The partnership with Crawford was all the more special, Cummings said, because of his shared history with Kacey. “It was deeply emotional,” she said. “[He] taught me about the emotional aspect of all the dialogue and the experiences Kacey was going through.”
Although the series was filmed in New York, the production took great pains to try for a Philly authenticity. “I object to lazy shorthand about Philadelphia, and I’m only interested in sort of more complex, well-rounded representations of the city,” Moore said to The Inquirer earlier this month.

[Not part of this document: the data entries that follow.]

/-- Settles O19: the unit is one run of equal indices, as long as its count or as the cells left. -/
theorem encPaintsRun : Obligations.EncPaintsRun := by
  unfold Obligations.EncPaintsRun
  refine ⟨fun count idx s hfit => ?fits, fun count idx s _ hover => ?overflows⟩
  case fits =>
    obtain ⟨hindex, hrgb, halpha⟩ := cellsPainted_replicate idx (.inr hfit)
    obtain ⟨hrow, hcol⟩ := paintedAll_row_col (List.replicate count.toNat idx) hfit.1
    rw [List.length_replicate] at hrow hcol
    exact ⟨_, congrArg Flow.outcome (paintRun_of_room idx 0 (.inr hfit)), hindex, hrgb, halpha, hrow, hcol,
      paintedAll_frame _ s⟩
  case overflows =>
    obtain ⟨hc, hlt⟩ := hover
    have hleft : cellsLeft s < count.toNat := by unfold cellsLeft; omega
    obtain ⟨hindex, hrgb, halpha⟩ := cellsPainted_replicate idx (runHasRoom_cellsLeft hc)
    obtain ⟨hrow, hcol⟩ := paintedAll_cellsLeft_row_col (is := List.replicate (cellsLeft s) idx) hc
      List.length_replicate
    simp only [cellsLeft_window] at hindex hrgb halpha
    exact ⟨_, congrArg Flow.outcome (paintRun_of_overflow idx hc hleft), hindex, hrgb, halpha, hrow, hcol,
      congrArg (halt .errRowOverflow) (paintedAll_frame _ s)⟩

/-- Settles O21: the unit paints its first literals as one run; then it is done, or the next literal finds no cell, or
the stream has ended there. -/
theorem absPaintsLiterals : Obligations.AbsPaintsLiterals := by
  unfold Obligations.AbsPaintsLiterals
  refine ⟨fun n lits s hn hready hfit => ?all, fun n lits s hn hready hc hlen => ?overflow,
    fun n lits s hn hready hend hroom => ?exhausted⟩
  case all =>
    have hrun := congrArg Flow.outcome (paintLiterals_of_room 0 hready (.inr hfit))
    obtain ⟨hindex, hrgb, halpha⟩ := cellsPainted_paintedAll (is := lits) (.inr hfit) fun _ _ => rfl
    obtain ⟨hrow, hcol⟩ := paintedAll_row_col lits hfit.1
    exact ⟨_, (exec_abs_of_count hn.symm).trans hrun, hindex, hrgb, halpha, hrow, hcol,
      congrArg (fun t : State => { t with pos := s.pos + lits.length }) (paintedAll_frame lits s)⟩
  case overflow =>
    obtain rfl | ⟨init, last, rfl⟩ := lits.eq_nil_or_concat'
    · exact absurd hlen.symm (Nat.succ_ne_zero _)
    have hinit : init.length = cellsLeft s := by simpa using hlen
    obtain ⟨m, hm⟩ := Nat.exists_eq_add_of_le hn
    rw [List.length_append, List.length_singleton, Nat.add_assoc, Nat.add_comm 1] at hm
    have hrun := congrArg Flow.outcome (paintLiterals_of_overflow m hready hc hinit)
    obtain ⟨hindex, hrgb, halpha⟩ := cellsPainted_paintedAll (is := init) (hinit ▸ runHasRoom_cellsLeft hc)
      fun k hk => (List.getElem?_append_left (l₂ := [last]) hk).symm
    rw [hinit] at hindex hrgb halpha
    obtain ⟨hrow, hcol⟩ := paintedAll_cellsLeft_row_col hc hinit
    exact ⟨_, (exec_abs_of_count hm).trans hrun, hindex, hrgb, halpha, hrow, hcol,
      congrArg (fun t : State => halt .errRowOverflow { t with pos := s.pos + (init ++ [last]).length })
        (paintedAll_frame init s)⟩
  case exhausted =>
    obtain ⟨m, hm⟩ := Nat.exists_eq_add_of_lt hn
    have hroom' : runHasRoom s lits.length := hroom.imp_left List.length_eq_zero_iff.2
    have hrun := congrArg Flow.outcome (paintLiterals_of_end m hready hroom' hend)
    obtain ⟨hindex, hrgb, halpha⟩ := cellsPainted_paintedAll hroom' fun _ _ => rfl
    obtain ⟨hrow, hcol⟩ := paintedAll_row_col_of_room hroom
    exact ⟨_, (exec_abs_of_count hm).trans hrun, hindex, hrgb, halpha, hrow, hcol,
      congrArg (fun t : State => halt .streamExhausted { t with pos := s.len }) (paintedAll_frame lits s)⟩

That’s why, she said, nobody says jawn in the show. It’s only fair, Crawford said, “because we don’t use it as much as people think. It’s very specific when we bring that word out, we use it when we’ve forgotten the word, of what a thing actually is. So then jawn becomes the filler.”
While jawn wasn’t on Cummings’ list of Philly words to master, bol was. “Like the ol’ bol, the young bol, the dude, the boy,” Crawford said. And there was “oodles of noodles,” Cummings said.
“You don’t say it like that,” said Crawford. “Oodleso’noodles. It’s one word. It’s not instant noodles, it’s not ramen, it’s oodleso’noodles.”
And you make it with wooder? “Yes,” Crawford said, “W-O-O-D-E-R.”
While at it, he also settled the hoagie vs. sandwich debate. “When you make a sandwich, you make it at home,” he said. “You don’t go get a sandwich outside.”
Other Philly-isms on Cummings’ list: out of pocket and jeet?
“If somebody says they’re from down the way, you know they’re from the neighborhood. Somebody says they’re taking the El, you know they’re from Philly because everybody else calls it the train, or they call it a whole bunch of other names like the metro,” said Crawford.
“Sometimes it was a fine balance of doing the accent and being able to be understood,” Cummings said with a laugh.
And things did go beyond general comprehension sometimes. “When you go to buy substances, you say score; like ‘Where do you go to score?‘” Cummings said. But in Kensington, Crawford told her, you say cop. “Justin was like, ‘No one would say score in Kensington.” The producers, however, kept score in. “They were like, ‘Unfortunately, the only people who are going to understand what you’re saying will be people in Kensington, the rest of the world is going to be like, ‘What did you say?‘”
“It’s so easy to fall in love with Philly,” said Cummings, who hasn’t eaten from a Wawa but did order a drink. “With sprinkles” she added. “We call them Hundreds of Thousands in Australia. I was translating things three times over.”
Cummings, Crawford thinks, did a fantastic job with the accent. After watching the series, he texted her. “I was like, ‘You sound incredible. Like, you could be my neighbor down the block.‘”
”I fell in love with it so quickly, and I fell in love with speaking it,” Cummings said of the Kensington accent. “I feel like a braver person with the accent. Sometimes I miss the show, or I miss Philly, or I miss Justin and my friends on the Ave, and I play the recordings. It’s kind of creepy,” she added with a laugh.
“Long Bright River” is streaming on Peacock.